### [Provided entries]
-- ==== Sys2Proof/Machine/Transaction.lean ====
section
/-!
DEFINITION. A transaction: the accept tick and every later tick of it, for both decoder variants.
Spec: 43_commands.md (R151 to R153), 10_state.md (R14, R15).
-/

namespace Sys2Proof.Machine

/-- The command bytes of the frame in flight: the first `L` of the command buffer (R16, R41). -/
def commandBytes (s : State) : Option (List Byte) := firstBytes s.mem.cmd s.cmdLen

/-- The preconditions on the operands of an accepted code (R151) and on the configuration (R140). -/
def operandProblem (s : State) : Option Refusal :=
  if !replySizeLegal s.replySize then some .replySizeOutOfRange
  else if s.mem.reply.size < s.replySize then some .replyBufferTooShort
  else if !bitSourceGiven s.cfg then some .elapsedTimeVariant
  else none

/-- What the Interrupt variant does between the zero-fill and the frame: acquire, step 1, step 2 (R136, R120, R121);
the Polling variant does nothing there (R100, R101). -/
def prepareDecoder (s : State) : State :=
  match s.cfg.decoder with
  | .interrupt => startTimer (resetTransactionState (acquireSources s))
  | .polling => s

/-- The accept tick of a command that has passed validation (R153). -/
def acceptCommand (s : State) : Result :=
  match operandProblem s with
  | some problem => .refused problem
  | none =>
    match zeroFill s.mem.reply s.replySize, firstBytes s.mem.cmd s.mem.cmd.size with
    | some reply, some bytes =>
      execSendCommand bytes (prepareDecoder (latchOperands { s with mem := { s.mem with reply := reply } }))
    | _, _ => .fault .bufferIndexOutOfRange

/-- `t_a`, "the tick in which it would reach `N`" (R15): the receive phase begins in this very tick (R101, R123). -/
def receiveEntry (s : State) : Result :=
  match s.cfg.decoder with
  | .interrupt => waitTick (enterWait s)
  | .polling => firstEdgeTick (enterFirstEdge s)

/-- A tick of `SEND`: the frame goes on, the countdown with it (R122, R128), until it is over. -/
def sendTick (s : State) : Result :=
  if s.txTick + 1 < frameTicks s.cfg s.cmdLen then
    match commandBytes s with
    | none => .fault .bufferIndexOutOfRange
    | some bytes => andThen (execSendCommand bytes s) fun s1 => .next (countdownTick s1)
  else receiveEntry s

/-- The tick of the phase a transaction in flight is in (R14, R165). -/
def transactionTick (s : State) : Result :=
  match s.phase with
  | .uninit => .refused .runBeforeBegin
  | .idle => acceptCommand s
  | .send => sendTick s
  | .wait => waitTick s
  | .firstEdge => firstEdgeTick s
  | .pollRx => pollTick s

end Sys2Proof.Machine
end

### [What is expected]
Copy out the range of lines above starting at the line with "def prepareDecoder (s" and ending at the line with "match zeroFill s.mem.reply", exactly and including both.

### [Expected output]
def prepareDecoder (s : State) : State :=
  match s.cfg.decoder with
  | .interrupt => startTimer (resetTransactionState (acquireSources s))
  | .polling => s

/-- The accept tick of a command that has passed validation (R153). -/
def acceptCommand (s : State) : Result :=
  match operandProblem s with
  | some problem => .refused problem
  | none =>
    match zeroFill s.mem.reply s.replySize, firstBytes s.mem.cmd s.mem.cmd.size with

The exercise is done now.